#Simple Spark operations

##Requirements

* This notebook requires a local installation of [Apache Spark](https://spark.apache.org/) (version 1.2 was used here)

##Load a text file and count the lines

There are a couple of sample text files (from Project Gutenberg http://www.gutenberg.org/) in the /data directory in this repository.

In [1]:
# Sample data files (you could use any text file)
shakespeare = "./data/shakespeare-works.txt"
aurelius = "./data/marcus-aurelius-meditations.txt"

# Load one of these files
fileName = shakespeare

textFile = sc.textFile(fileName)

* Count the lines in the file. 
* NB: This action will also force the RDD to materialise the data i.e. Spark will read the file at this point.

In [2]:
sc

<pyspark.context.SparkContext at 0x108a0f3d0>

In [3]:
print("File {0} contains {1} lines".format(fileName, textFile.count()))

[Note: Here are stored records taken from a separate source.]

/-- Registers: U 0, A(3, 1), U 8, a G, the pair U 0x10018, the pair U 0x18000, then zeros. -/
def rs0 : List RVal :=
  [.u 0, .a 3 1, .u 8, RVal.lanes 16 (BitVec.ofNat 32), .u 0x10018, .u 0, .u 0x18000, .u 0] ++ List.replicate 40 (.u 0)

/-- The warp with a frame of 48 registers, and the block and machine that hold it. -/
def warpOf (rs : List RVal) (f : Warp → Warp) : Warp := f { w0 with frames := w0.frames.map fun f => { f with size := 48, regs := rs } }
def blockOf (w : Warp) (f : Block → Block) : Block := f { b0 with warps := [w] }
def machOf (b : Block) : Mach := { m0 with blocks := [b] }

/-- The word at the block's entry under issue, by the lanes of a mask. -/
def issueOf (m : Mach) (b : Block) (w : Warp) (ex : Mask) : Issue :=
  m.issueOf b w { lanes := ex, age := 0, aged := false, yield := false } ⟨0, 0⟩ ⟨0, 1⟩ false
def cxOf (m : Mach) (b : Block) (w : Warp) (ex : Mask) : Cx :=
  { s := { m := m, iss := some (issueOf m b w ex), inputs := [] }, is := issueOf m b w ex, b := b, w := w, ex := ex, fid := 0 }

/-- A machine whose one block has one warp runs its word. -/
theorem runs_of (m : Mach) (b : Block) (w : Warp) (ex : Mask) (hm : m.blocks = [b]) (hb : b.warps = [w])
    (he : ex = (issueOf m b w ex).exec w h) (hs : ex ≠ 0) (hf : 0 = (w.lane (lowest ex)).fid) : Runs (cxOf m b w ex).s h (cxOf m b w ex) where
  iss := rfl
  state := rfl
  block := by simp [cxOf, issueOf, Mach.issueOf, Mach.block?, hm]
  warp := by simp [cxOf, issueOf, Mach.issueOf, Mach.warp?, Mach.block?, Block.warp?, hm, hb]
  exec := he
  some := hs
  frame := hf

/-- The plain case: registers rs, all 16 lanes. -/
def cx (rs : List RVal) : Cx := cxOf (machOf (blockOf (warpOf rs id) id)) (blockOf (warpOf rs id) id) (warpOf rs id) 0xFFFF

theorem warp_live (rs : List RVal) : (warpOf rs id).liveLanes = w0.liveLanes := rfl

theorem cx_runs (rs : List RVal) : Runs (cx rs).s h (cx rs) where
  iss := rfl
  state := rfl
  block := rfl
  warp := rfl
  exec := by
    change (0xFFFF#64 : Mask) = (~~~0 : Mask) &&& 0xFFFF#64 &&& ~~~(0 : Mask) &&& (warpOf rs id).liveLanes
    rw [warp_live]; decide
  some := (by decide : (0xFFFF#64 : Mask) ≠ 0)
  frame := by
    change 0 = (w0.lane (lowest (0xFFFF#64 : Mask))).fid
    decide

/-- The frame holds v0 to v47, and the g registers are always there. -/
theorem cx_holds (rs : List RVal) (regs : List Nat) (hr : ∀ r ∈ regs, r < 48 ∨ 56 ≤ r) : (cx rs).Holds regs := by
  intro r hm h56
  exact ⟨_, rfl, by have := hr r hm; change r < 48; omega⟩

/-- The value an outcome leaves in lane l of register r of the issuing warp. -/
def after (o : Host.Outcome State Fault Refusal) (r l : Nat) : Option Word :=
  match o with
  | .next t => (t.m.warp? 0 0).map fun w => (w.reg 0 r).get l
  | _ => none

def two (x y : Word) : List RVal := [.u 0, .u x, .u y, .u 0] ++ List.replicate 44 (.u 0)

/-- R372's worked example: 0x7FFFFFFF + 1, plain and saturated, and 0xFFFFFFFF + 1 saturated as n32. -/
theorem test_iadd : after (exec (.iadd h 3 1 2 false none) (cx (two 0x7FFFFFFF 1)).s) 3 5 = some 0x80000000 ∧
    after (exec (.iadd h 3 1 2 false (some 1)) (cx (two 0x7FFFFFFF 1)).s) 3 5 = some 0x7FFFFFFF ∧
    after (exec (.iadd h 3 1 2 false (some 3)) (cx (two 0xFFFFFFFF 1)).s) 3 5 = some 0xFFFFFFFF := by decide
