-- ==== Sys2Proof/Certificates/Slice0/Obligations.lean ====
section
/-! DEFINITION. The statements for the provers. A statement about a command gives the whole next state as an equation, so that it
says at once that the command completes, what it changes, and that nothing else changes. `Ready`, `State.replied` and the other words
they use stand in Sys2Proof/Safety.lean. -/

open Sys2Proof Sys2Proof.Machine

/-! ## The machine as a whole -/

/-- A step takes the command at the front of the queue and runs it with the queue's rest; on an empty queue the relay idles. The
queue is the model's own (log 1). -/
def Obligations.StepRunsTheFrontCommand : Prop :=
  (∀ (c : Instr) (rest : List Instr) (s : State), s.pending = c :: rest → step s = exec c (s.setPending rest)) ∧
  ∀ s : State, s.pending = [] → step s = .next s

/-- Every command completes in every state, and leaves the commands that wait as they were. The queue is the model's own (log 1),
and it is the model's choice that a command completes, with no effect, where the state rules its event out (log 9). -/
def Obligations.EveryCommandCompletes : Prop :=
  ∀ (c : Instr) (s : State), ∃ t, exec c s = .next t ∧ t.pending = s.pending

/-- After power-on every block holds the values the spec gives (Tables 3-1, 7-1, 8-2, 9-1, 10-1; R31, R44, R82, R99, R111, R130). -/
def Obligations.ResetHoldsTheValuesOfTheSpec : Prop :=
  let s := State.reset
  s.control.state = .held ∧ s.control.readyBegun = false ∧
  s.table = { entries := [], discardCount := 0, reclaimCount := 0 } ∧
  (∀ i, s.router.window i = none) ∧ s.router.defaultSpan = none ∧
  s.notices = { entries := [], credit := 0, lost := 0 } ∧
  (∀ n, s.alerts.condition n = { set := false, enable := true, count := 0, cause := none }) ∧
  s.alerts.reporting = false ∧ s.alerts.due = false ∧ s.alerts.attn = false ∧
  s.link.receiver = .hunting ∧ s.link.intake = [] ∧ s.link.replies = [] ∧ s.link.transmitter = .idle ∧ s.link.unsolicited = 0#8 ∧
  s.link.linkErrors = 0 ∧ s.link.intakeOverruns = 0 ∧
  s.params.discardMs = 500 ∧ s.params.lingerMs = 100 ∧ s.params.attempts = 4 ∧ s.params.postBurst = 4 ∧
  s.params.tier = #v[.high, .low, .low, .low, .low, .low, .low, .low] ∧
  ∀ sp : Fin 4,
    (s.span sp).state = .off ∧ (s.span sp).srst = true ∧ (s.span sp).sde = false ∧ (s.span sp).settle = none ∧
    (s.span sp).measure = .stopped ∧ (s.span sp).posts = [] ∧ (s.span sp).postsDiscarded = 0 ∧ (s.span sp).job = none ∧
    (s.span sp).scheduler = { runCount := 0, passOver := 0, high := 8, low := 7, pollTimer := .stopped } ∧
    (s.span sp).counters =
      { jobsCompleted := 0, attemptsMade := 0, attemptsBusy := 0, attemptsSilent := 0, attemptsGarbled := 0 } ∧
    (s.span sp).roster = [] ∧ (s.span sp).pollPosition = 0 ∧
    (s.span sp).params =
      { quota := 4, rate := .r250, responseMs := 10, backoffMs := 5, settleMs := 100, closedAnswer := .refuse, pollMs := 50
        missLimit := 3 }

/-- The state after reset satisfies every invariant stated below. -/
def Obligations.ResetSatisfiesEveryInvariant : Prop :=
  let s := State.reset
  AlertsSound s ∧ RoutesSound s.router ∧ TableBounded s ∧ BarriersSound s ∧ ClosedSpansHoldNoWork s ∧ SubjectsSound s ∧
  RecordsSound s ∧ OutputsSound s ∧ PostsSound s ∧ SchedulerSound s ∧ JobsSound s ∧ TurnaroundsSound s ∧ RosterSound s ∧
  NoIdleWork s ∧ NoticesSound s ∧ LinkSound s ∧ ParamsInRange s ∧ CountersBounded s

/-! ## Invariants that every step keeps -/

/-- R131, R136: every step keeps each condition's count and first cause in step with its flag, and ATTN asserted if and only if
reporting is ON and an enabled condition is set. -/
def Obligations.AlertsStaySound : Prop :=
  ∀ s t : State, AlertsSound s → step s = .next t → AlertsSound t

/-- R101: every step keeps the windows in range and apart. -/
def Obligations.RoutesStaySound : Prop :=
  ∀ s t : State, RoutesSound s.router → step s = .next t → RoutesSound t.router

/-- R2, R25, R27: every step keeps the table at 16 entries with different keys, every barrier on a QUEUED entry and at most the queue's
depth, and closed spans free of work. -/
def Obligations.TableStaysSound : Prop :=
  ∀ s t : State, TableBounded s → BarriersSound s → ClosedSpansHoldNoWork s → step s = .next t →
    TableBounded t ∧ BarriersSound t ∧ ClosedSpansHoldNoWork t

/-- R57: every step keeps one entry in RUNNING or CANCELLING on a span whose job is deferred, and none on any other. -/
def Obligations.SubjectsStaySound : Prop :=
  ∀ s t : State, TableBounded s → OutputsSound s → SubjectsSound s → step s = .next t → SubjectsSound t

/-- R3, R65: every step keeps every completion record sound, and a deferred job's fields those of its entry. -/
def Obligations.RecordsStaySound : Prop :=
  ∀ s t : State, TableBounded s → OutputsSound s → SubjectsSound s → JobsSound s → RecordsSound s → step s = .next t →
    RecordsSound t

/-- R57, R84, R33, R48, R64, R70: every step keeps what a span's state, outputs, posts, scheduler and job say of each other, and leaves
no engine waiting in TURNAROUND on a line that is idle already. The idle measure is as log 6 gives it. -/
def Obligations.SpansStaySound : Prop :=
  ∀ s t : State, ParamsInRange s → OutputsSound s → PostsSound s → SchedulerSound s → JobsSound s → step s = .next t →
    OutputsSound t ∧ PostsSound t ∧ SchedulerSound t ∧ JobsSound t ∧ (TurnaroundsSound s → TurnaroundsSound t)

/-- R112, R117: every step keeps the rosters in ascending order and the miss counts within the limit. -/
def Obligations.RostersStaySound : Prop :=
  ∀ s t : State, RosterSound s → step s = .next t → RosterSound t

/-- R49, R50: after every step, no engine of an ACTIVE span is idle while a post, an eligible entry or a due poll waits. -/
def Obligations.NoEngineIdlesWhileWorkWaits : Prop :=
  ∀ s t : State, OutputsSound s → NoIdleWork s → step s = .next t → NoIdleWork t

/-- R165, R169, R173, R174, Table 9-6: every step keeps the Host Link's queues, transmitter and receiver and the control state
sound. The transmitter's choice in the same step is the model's reading (log 3). -/
def Obligations.LinkStaysSound : Prop :=
  ∀ s t : State, LinkSound s → step s = .next t → LinkSound t

/-- R121, R125, R146, R151, Tables 7-3 and 9-1: every step keeps the notices, with every field of theirs, every parameter and every
saturating counter within its range. -/
def Obligations.ValuesStayInRange : Prop :=
  ∀ s t : State, RosterSound s → NoticesSound s → ParamsInRange s → CountersBounded s → step s = .next t →
    NoticesSound t ∧ ParamsInRange t ∧ CountersBounded t

/-! ## Host messages -/

/-- R171: a message that fails an envelope check is answered REFUSED(MALFORMED) and has no other effect. All 21 message rows. That
it is answered in its own step is the model's reading (logs 2, 3). -/
def Obligations.MalformedMessageIsRefused : Prop :=
  ∀ (c : Instr) (kind seq orig : Byte) (fields : List Byte) (s : State),
    Ready s → messageBody c = some (kind :: seq :: orig :: fields) → envelopeOk c = false →
    exec c s = .next (s.replied (replyTo seq orig (.refused .malformed)))

/-- R6 to R9: a repeat is answered from its entry, by the entry's state. READ and WRITE. That it is answered in its own step is the
model's reading (logs 2, 3). -/
def Obligations.RepeatIsAnsweredFromItsEntry : Prop :=
  ∀ (seq : Byte) (k : Key) (flag : Bool) (e : Entry) (s : State),
    Ready s → TableBounded s → k.wellFormed = true → e ∈ s.table.entries → e.key = k →
    exec (requestCommand seq k flag) s = .next
      (match e.state with
      | .queued => s.replied (replyTo seq (byteOf k.originator) (.deferred false))
      | .running => s.replied (replyTo seq (byteOf k.originator) (.deferred true))
      | .cancelling =>
        (s.setEntries (s.table.entries.map fun x => if x.key = k then { x with state := .running } else x)).replied
          (replyTo seq (byteOf k.originator) (.deferred true))
      | .held r _ =>
        (s.setEntries
          (if s.params.lingerMs = 0 then s.table.entries.filter fun x => x.key ≠ k
           else s.table.entries.map fun x => if x.key = k then { x with state := .delivered r s.params.lingerMs } else x)).replied
          (replyTo seq (byteOf k.originator) (.completion r.outcome (r.nodeCode.getD 0#8) r.attempts false (r.data.getD [])))
      | .delivered r _ =>
        s.replied
          (replyTo seq (byteOf k.originator) (.completion r.outcome (r.nodeCode.getD 0#8) r.attempts true (r.data.getD []))))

File ./data/shakespeare-works.txt contains 124787 lines


* Takes the length of each line in the file and find the maximum line length.
* Again, this action forces Spark to read the file.

In [4]:
maxlen = textFile.map(lambda s: len(s)).max()
print("Maximum line length is {0}".format(maxlen))

Maximum line length is 85


##Create a simple Python function to count words in a string

* We will use these functions when we process the Spark RDDs below.
* The `extract_words()` function is pretty basic and we could probably refine this with a better regex, making it case-insensitive etc.

In [5]:
# Import regular expression library
import re

def extract_words(s):
    """Split input string into words using RE"""
    return re.split('\W+', s)

def count_words(s):
    """Split input string into words using RE and return count"""
    words = extract_words(s)
    return len(words)

Test the count_words function with a simple string:

In [6]:
s = "why hello there, Old old chap"
print("String '{0}' contains {1} words".format(s, count_words(s)))

String 'why hello there, Old old chap' contains 6 words


##Use your custom Python function with your Spark RDD

Now we can use this custom function in the standard RDD map() function:

In [7]:
wordsPerLine = textFile.map(lambda s: count_words(s))

In [8]:
print("Maximum number of words in a line is: {0}".format(wordsPerLine.max()))

Maximum number of words in a line is: 19


##Do some classic word-count stuff

* Each line in the text file is read and converted into a list of words.
* The word-lists for the separate lines are then *flattened* into a single list of words.
* We then do the classic word-count **`map`** operation i.e. spit out a pair of (word, 1) for each word in the list.
* Now we **`reduce`** the list of (word, 1) tuples, grouping them by the key (word), and adding up all the 1's for each word.
* This gives as a **tuple of (word, count)** for each distinct word in the original text.

In [9]:
# Generate word counts as another RDD
countsRDD = textFile.flatMap(lambda line: extract_words(line.lower())) \
            .filter(lambda word: len(word)>0) \
            .map(lambda word: (word, 1)) \
            .reduceByKey(lambda a, b: a + b) 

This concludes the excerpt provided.